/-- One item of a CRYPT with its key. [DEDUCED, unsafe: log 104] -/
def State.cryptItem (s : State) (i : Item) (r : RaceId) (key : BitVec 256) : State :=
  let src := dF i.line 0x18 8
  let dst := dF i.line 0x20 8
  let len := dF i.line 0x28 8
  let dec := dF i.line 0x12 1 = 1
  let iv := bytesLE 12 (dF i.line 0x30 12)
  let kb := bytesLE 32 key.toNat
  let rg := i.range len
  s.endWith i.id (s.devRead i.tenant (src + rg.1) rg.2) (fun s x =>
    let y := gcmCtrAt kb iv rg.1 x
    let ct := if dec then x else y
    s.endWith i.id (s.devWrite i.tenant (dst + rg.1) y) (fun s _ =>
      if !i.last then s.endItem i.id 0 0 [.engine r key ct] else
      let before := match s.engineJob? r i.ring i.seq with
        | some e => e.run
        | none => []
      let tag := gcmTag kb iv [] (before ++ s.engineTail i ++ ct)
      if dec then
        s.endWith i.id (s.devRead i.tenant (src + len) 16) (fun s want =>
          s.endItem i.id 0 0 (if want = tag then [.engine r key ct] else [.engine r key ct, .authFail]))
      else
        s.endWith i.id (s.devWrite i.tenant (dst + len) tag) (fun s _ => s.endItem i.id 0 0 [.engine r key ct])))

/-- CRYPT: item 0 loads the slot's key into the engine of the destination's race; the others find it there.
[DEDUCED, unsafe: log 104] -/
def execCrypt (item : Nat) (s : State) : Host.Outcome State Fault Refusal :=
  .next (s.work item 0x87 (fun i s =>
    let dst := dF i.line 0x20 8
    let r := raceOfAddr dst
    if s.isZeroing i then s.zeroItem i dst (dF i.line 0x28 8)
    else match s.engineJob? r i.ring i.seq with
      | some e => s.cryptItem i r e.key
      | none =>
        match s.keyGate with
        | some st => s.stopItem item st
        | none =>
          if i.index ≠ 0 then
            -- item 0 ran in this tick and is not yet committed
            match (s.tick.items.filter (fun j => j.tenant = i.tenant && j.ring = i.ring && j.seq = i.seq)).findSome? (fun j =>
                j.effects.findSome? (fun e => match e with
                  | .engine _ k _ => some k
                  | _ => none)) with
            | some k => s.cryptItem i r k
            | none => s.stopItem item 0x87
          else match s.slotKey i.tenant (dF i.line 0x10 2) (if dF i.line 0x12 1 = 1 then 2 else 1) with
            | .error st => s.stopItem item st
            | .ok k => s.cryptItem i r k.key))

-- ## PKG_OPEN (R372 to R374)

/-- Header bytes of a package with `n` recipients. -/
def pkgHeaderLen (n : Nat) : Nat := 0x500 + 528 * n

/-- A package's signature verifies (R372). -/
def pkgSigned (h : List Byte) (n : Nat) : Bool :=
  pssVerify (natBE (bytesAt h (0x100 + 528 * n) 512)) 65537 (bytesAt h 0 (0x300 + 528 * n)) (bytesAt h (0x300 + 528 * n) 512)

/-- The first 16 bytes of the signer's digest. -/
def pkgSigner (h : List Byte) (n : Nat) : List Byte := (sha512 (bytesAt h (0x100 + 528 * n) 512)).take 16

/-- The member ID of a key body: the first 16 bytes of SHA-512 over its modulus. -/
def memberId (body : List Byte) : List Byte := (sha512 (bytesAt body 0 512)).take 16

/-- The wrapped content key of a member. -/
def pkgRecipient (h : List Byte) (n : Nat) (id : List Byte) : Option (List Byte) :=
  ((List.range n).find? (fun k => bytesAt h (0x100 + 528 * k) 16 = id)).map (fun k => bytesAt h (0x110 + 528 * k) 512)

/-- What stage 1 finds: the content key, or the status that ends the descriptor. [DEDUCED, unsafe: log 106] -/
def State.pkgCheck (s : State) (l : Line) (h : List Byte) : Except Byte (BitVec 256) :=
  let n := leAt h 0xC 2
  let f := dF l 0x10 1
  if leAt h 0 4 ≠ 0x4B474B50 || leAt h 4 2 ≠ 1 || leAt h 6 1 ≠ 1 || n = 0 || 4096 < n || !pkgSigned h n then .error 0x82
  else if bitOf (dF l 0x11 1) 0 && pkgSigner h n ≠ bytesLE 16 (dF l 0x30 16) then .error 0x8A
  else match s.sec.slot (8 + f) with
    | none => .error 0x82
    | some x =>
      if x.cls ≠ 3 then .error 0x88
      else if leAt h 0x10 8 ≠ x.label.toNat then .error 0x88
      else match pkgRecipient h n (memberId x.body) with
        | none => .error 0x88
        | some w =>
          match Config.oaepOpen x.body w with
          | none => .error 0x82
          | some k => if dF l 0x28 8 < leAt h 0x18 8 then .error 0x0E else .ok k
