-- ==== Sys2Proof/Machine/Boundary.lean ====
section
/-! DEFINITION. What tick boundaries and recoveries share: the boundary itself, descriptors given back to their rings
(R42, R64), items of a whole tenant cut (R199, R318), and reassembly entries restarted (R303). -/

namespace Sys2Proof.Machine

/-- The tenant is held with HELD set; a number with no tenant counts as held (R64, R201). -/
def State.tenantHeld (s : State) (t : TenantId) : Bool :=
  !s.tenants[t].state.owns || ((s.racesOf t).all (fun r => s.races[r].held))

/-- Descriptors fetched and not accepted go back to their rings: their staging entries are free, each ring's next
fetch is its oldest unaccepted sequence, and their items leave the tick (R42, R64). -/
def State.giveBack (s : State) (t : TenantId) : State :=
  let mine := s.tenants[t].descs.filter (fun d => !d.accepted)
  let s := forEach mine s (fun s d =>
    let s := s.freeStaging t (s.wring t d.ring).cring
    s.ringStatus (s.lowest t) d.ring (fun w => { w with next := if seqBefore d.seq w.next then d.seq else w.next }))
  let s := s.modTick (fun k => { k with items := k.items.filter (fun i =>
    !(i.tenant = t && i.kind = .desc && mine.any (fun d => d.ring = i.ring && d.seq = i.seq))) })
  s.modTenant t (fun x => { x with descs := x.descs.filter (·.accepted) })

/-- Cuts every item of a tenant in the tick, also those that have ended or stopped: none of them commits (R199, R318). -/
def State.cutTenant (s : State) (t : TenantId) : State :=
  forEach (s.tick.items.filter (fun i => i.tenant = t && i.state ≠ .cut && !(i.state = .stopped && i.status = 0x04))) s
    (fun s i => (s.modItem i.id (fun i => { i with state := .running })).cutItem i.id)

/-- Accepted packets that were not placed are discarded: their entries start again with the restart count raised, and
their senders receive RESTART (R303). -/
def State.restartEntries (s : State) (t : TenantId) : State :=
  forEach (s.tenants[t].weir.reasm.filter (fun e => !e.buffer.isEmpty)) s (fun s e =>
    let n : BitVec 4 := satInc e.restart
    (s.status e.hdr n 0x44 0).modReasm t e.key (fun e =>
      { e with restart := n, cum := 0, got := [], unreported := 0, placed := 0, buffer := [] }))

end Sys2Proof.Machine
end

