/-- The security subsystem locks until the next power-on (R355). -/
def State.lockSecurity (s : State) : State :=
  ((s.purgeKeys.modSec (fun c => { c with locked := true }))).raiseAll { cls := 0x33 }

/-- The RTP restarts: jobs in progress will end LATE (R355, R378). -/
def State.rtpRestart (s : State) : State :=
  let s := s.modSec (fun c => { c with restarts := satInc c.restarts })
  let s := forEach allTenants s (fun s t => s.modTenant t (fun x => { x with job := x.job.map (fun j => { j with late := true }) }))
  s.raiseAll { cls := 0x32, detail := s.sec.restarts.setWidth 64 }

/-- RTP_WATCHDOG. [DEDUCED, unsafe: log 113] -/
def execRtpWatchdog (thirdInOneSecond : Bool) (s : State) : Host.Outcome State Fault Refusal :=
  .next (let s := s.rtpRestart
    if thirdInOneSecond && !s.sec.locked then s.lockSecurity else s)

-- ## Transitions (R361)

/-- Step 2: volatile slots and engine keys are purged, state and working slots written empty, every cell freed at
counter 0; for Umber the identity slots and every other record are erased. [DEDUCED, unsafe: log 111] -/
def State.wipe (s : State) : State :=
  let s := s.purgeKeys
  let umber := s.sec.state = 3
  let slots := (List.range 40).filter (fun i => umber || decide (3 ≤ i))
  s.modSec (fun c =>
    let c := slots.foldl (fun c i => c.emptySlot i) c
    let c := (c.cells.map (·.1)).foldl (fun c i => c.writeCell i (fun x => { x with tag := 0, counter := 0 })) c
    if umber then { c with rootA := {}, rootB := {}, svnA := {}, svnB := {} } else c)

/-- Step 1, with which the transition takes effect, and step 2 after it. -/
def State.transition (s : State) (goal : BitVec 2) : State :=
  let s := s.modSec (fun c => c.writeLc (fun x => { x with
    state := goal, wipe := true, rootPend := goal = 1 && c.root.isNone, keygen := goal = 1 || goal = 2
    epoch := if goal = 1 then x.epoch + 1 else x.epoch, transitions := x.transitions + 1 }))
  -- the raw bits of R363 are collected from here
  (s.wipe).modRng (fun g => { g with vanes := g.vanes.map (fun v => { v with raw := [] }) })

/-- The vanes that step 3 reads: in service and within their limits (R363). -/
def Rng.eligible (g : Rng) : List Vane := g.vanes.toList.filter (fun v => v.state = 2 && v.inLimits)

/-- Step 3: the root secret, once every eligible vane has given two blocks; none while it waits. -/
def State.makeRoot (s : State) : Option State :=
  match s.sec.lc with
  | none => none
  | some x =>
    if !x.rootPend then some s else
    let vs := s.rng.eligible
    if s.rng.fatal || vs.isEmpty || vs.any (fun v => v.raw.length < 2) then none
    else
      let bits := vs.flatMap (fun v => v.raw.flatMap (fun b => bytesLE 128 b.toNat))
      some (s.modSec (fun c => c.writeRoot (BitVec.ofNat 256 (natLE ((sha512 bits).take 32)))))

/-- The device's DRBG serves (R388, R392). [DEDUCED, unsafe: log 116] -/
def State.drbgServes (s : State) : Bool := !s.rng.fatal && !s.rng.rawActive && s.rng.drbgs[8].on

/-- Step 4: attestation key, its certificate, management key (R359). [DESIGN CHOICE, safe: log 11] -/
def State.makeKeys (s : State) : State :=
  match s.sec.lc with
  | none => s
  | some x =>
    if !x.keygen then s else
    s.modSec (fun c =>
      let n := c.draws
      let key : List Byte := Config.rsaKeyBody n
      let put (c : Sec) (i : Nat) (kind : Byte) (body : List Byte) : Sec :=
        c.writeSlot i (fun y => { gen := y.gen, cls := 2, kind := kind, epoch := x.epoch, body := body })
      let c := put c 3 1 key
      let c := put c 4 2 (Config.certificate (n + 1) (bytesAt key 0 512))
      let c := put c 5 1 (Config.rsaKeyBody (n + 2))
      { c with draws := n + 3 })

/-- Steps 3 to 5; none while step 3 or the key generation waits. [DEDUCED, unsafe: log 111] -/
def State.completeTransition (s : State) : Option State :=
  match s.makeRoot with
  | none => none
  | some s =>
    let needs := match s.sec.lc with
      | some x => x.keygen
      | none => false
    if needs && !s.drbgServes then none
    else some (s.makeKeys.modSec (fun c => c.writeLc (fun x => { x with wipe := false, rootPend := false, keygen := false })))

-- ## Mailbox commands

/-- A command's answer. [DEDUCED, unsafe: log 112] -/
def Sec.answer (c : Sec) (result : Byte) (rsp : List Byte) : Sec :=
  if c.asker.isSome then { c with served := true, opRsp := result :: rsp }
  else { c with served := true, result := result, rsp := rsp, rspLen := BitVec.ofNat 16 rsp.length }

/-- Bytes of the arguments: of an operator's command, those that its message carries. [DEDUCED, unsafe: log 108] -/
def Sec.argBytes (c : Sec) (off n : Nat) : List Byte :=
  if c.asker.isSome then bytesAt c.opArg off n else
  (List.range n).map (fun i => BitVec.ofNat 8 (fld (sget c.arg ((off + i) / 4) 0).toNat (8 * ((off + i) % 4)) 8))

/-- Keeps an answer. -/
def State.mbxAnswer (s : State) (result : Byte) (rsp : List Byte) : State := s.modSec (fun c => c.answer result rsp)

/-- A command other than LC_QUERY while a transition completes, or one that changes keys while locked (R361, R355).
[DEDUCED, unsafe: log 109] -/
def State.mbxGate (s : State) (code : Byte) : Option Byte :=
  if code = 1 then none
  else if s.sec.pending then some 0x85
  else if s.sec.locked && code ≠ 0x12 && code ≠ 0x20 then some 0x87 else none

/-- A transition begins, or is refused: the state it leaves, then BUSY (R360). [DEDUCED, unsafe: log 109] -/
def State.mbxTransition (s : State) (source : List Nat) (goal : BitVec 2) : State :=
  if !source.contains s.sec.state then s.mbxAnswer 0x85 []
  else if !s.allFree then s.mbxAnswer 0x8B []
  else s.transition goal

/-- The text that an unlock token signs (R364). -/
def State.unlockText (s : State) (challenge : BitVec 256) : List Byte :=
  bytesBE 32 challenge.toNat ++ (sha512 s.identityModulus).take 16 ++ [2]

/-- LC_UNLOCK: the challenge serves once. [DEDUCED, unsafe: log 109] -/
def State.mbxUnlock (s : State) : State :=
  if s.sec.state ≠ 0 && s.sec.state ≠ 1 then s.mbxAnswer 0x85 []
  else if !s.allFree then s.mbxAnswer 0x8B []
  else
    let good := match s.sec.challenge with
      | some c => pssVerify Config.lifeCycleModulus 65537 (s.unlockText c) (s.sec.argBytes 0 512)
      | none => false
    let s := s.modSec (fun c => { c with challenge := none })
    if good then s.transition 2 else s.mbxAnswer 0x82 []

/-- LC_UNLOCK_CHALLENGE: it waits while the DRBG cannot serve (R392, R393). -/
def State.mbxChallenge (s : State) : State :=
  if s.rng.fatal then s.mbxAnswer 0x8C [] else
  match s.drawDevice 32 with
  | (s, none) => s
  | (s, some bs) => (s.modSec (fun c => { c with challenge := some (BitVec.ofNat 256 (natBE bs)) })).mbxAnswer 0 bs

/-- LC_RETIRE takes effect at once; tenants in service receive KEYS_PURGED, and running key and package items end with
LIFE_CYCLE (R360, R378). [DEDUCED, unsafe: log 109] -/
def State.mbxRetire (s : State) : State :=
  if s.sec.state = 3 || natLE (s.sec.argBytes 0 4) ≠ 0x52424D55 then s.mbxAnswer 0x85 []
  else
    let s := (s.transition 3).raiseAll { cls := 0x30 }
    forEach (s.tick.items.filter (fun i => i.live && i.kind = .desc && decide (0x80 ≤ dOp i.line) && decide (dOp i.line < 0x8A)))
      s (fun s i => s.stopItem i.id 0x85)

> _EXERCISE DETAILS_
When a line above contains the string "Bool", copy that line.

> _WRITTEN REPLY_
def pkgSigned (h : List Byte) (n : Nat) : Bool :=
def State.tenantHeld (s : State) (t : TenantId) : Bool :=
def execRtpWatchdog (thirdInOneSecond : Bool) (s : State) : Host.Outcome State Fault Refusal :=
def State.drbgServes (s : State) : Bool := !s.rng.fatal && !s.rng.rawActive && s.rng.drbgs[8].on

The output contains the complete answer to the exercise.